Using the records below, transcribe word for word the stretch from the line that contains "order : t.order = s.order" through the line that contains "R114, R141). -/", both end lines included, and nothing else.

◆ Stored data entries
------------------------------------------------------------

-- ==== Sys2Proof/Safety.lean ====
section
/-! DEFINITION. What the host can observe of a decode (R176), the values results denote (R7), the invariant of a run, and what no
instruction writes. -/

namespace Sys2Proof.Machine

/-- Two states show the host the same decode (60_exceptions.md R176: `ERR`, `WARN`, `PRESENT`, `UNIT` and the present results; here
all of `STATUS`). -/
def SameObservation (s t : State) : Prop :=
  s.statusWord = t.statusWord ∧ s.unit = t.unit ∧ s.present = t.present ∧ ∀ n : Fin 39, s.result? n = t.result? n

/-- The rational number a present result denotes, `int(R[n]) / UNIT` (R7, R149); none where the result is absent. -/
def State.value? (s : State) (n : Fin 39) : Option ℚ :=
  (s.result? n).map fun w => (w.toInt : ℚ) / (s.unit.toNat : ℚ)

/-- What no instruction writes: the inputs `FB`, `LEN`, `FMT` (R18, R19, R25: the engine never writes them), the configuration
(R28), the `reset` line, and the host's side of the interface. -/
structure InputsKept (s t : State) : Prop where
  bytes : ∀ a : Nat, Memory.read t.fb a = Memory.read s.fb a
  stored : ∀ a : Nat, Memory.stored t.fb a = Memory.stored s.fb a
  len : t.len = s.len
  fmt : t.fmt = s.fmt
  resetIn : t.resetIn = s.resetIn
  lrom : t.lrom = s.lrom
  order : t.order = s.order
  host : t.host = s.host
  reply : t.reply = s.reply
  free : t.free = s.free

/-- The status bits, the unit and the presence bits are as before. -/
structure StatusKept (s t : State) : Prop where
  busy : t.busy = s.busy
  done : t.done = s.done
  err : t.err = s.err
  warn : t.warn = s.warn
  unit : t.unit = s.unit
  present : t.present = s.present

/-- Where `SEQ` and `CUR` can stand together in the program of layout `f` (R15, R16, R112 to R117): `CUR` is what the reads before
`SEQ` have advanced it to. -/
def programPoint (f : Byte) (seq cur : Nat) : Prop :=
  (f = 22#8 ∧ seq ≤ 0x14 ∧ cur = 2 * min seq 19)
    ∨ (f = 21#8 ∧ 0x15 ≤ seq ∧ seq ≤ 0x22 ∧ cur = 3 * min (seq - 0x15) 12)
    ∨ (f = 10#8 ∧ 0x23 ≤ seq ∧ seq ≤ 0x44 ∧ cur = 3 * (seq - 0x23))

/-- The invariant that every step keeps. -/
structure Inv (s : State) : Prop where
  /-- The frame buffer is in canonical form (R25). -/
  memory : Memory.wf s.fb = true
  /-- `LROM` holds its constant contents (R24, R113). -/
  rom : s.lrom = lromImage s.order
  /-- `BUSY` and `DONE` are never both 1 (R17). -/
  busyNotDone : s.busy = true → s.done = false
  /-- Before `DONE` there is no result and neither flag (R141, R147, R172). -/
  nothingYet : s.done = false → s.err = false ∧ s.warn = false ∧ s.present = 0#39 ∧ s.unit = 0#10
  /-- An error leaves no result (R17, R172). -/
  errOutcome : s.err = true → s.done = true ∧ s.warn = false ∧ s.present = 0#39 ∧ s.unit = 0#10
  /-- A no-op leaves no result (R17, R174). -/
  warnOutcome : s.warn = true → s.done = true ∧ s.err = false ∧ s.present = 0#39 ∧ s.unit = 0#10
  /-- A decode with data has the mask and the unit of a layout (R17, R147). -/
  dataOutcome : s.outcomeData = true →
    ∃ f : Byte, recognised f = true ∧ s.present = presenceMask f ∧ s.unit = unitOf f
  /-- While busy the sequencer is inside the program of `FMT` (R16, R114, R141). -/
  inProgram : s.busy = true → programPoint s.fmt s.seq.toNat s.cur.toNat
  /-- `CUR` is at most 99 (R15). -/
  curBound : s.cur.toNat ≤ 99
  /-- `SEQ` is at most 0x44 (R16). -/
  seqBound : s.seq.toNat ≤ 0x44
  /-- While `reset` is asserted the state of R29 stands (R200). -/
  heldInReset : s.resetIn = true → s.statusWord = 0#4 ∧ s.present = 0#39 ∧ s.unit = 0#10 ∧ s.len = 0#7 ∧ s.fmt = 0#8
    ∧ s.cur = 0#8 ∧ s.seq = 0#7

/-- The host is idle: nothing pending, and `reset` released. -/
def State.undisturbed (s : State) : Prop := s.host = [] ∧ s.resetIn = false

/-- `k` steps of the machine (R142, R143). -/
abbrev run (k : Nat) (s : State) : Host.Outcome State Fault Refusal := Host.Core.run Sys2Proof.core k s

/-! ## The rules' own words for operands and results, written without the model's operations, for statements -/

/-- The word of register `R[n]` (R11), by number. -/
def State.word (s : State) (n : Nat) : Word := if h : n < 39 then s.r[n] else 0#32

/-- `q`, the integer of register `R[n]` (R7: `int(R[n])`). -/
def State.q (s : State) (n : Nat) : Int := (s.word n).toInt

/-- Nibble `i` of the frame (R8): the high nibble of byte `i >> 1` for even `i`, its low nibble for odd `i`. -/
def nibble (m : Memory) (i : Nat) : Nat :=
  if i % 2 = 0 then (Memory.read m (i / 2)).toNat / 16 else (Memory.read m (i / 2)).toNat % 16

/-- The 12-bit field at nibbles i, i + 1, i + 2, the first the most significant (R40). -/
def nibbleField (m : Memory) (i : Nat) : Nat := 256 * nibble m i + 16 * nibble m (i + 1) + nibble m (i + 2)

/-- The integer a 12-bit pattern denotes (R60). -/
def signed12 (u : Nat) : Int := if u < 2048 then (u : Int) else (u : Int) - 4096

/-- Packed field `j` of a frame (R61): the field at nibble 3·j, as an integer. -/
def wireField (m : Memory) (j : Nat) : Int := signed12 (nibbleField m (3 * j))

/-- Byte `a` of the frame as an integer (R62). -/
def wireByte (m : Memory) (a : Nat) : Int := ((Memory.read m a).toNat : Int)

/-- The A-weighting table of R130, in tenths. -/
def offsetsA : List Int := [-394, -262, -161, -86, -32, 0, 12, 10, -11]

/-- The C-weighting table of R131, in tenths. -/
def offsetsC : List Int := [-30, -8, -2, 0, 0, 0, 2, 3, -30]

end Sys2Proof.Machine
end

------------------------------------------------------------

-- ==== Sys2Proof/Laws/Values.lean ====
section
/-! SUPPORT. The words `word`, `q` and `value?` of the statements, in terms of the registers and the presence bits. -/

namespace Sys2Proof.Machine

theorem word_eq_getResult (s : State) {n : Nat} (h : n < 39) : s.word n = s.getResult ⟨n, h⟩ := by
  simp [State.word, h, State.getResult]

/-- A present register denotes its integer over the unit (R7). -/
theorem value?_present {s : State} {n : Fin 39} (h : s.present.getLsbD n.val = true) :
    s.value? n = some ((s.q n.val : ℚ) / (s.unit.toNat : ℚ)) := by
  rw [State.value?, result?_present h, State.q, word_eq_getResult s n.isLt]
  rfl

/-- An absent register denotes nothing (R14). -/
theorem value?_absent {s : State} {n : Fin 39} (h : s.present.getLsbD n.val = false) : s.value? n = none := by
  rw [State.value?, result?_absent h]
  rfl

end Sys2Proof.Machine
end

------------------------------------------------------------

◆ Solution for this exercise
  order : t.order = s.order
  host : t.host = s.host
  reply : t.reply = s.reply
  free : t.free = s.free

/-- The status bits, the unit and the presence bits are as before. -/
structure StatusKept (s t : State) : Prop where
  busy : t.busy = s.busy
  done : t.done = s.done
  err : t.err = s.err
  warn : t.warn = s.warn
  unit : t.unit = s.unit
  present : t.present = s.present

/-- Where `SEQ` and `CUR` can stand together in the program of layout `f` (R15, R16, R112 to R117): `CUR` is what the reads before
`SEQ` have advanced it to. -/
def programPoint (f : Byte) (seq cur : Nat) : Prop :=
  (f = 22#8 ∧ seq ≤ 0x14 ∧ cur = 2 * min seq 19)
    ∨ (f = 21#8 ∧ 0x15 ≤ seq ∧ seq ≤ 0x22 ∧ cur = 3 * min (seq - 0x15) 12)
    ∨ (f = 10#8 ∧ 0x23 ≤ seq ∧ seq ≤ 0x44 ∧ cur = 3 * (seq - 0x23))

/-- The invariant that every step keeps. -/
structure Inv (s : State) : Prop where
  /-- The frame buffer is in canonical form (R25). -/
  memory : Memory.wf s.fb = true
  /-- `LROM` holds its constant contents (R24, R113). -/
  rom : s.lrom = lromImage s.order
  /-- `BUSY` and `DONE` are never both 1 (R17). -/
  busyNotDone : s.busy = true → s.done = false
  /-- Before `DONE` there is no result and neither flag (R141, R147, R172). -/
  nothingYet : s.done = false → s.err = false ∧ s.warn = false ∧ s.present = 0#39 ∧ s.unit = 0#10
  /-- An error leaves no result (R17, R172). -/
  errOutcome : s.err = true → s.done = true ∧ s.warn = false ∧ s.present = 0#39 ∧ s.unit = 0#10
  /-- A no-op leaves no result (R17, R174). -/
  warnOutcome : s.warn = true → s.done = true ∧ s.err = false ∧ s.present = 0#39 ∧ s.unit = 0#10
  /-- A decode with data has the mask and the unit of a layout (R17, R147). -/
  dataOutcome : s.outcomeData = true →
    ∃ f : Byte, recognised f = true ∧ s.present = presenceMask f ∧ s.unit = unitOf f
  /-- While busy the sequencer is inside the program of `FMT` (R16, R114, R141). -/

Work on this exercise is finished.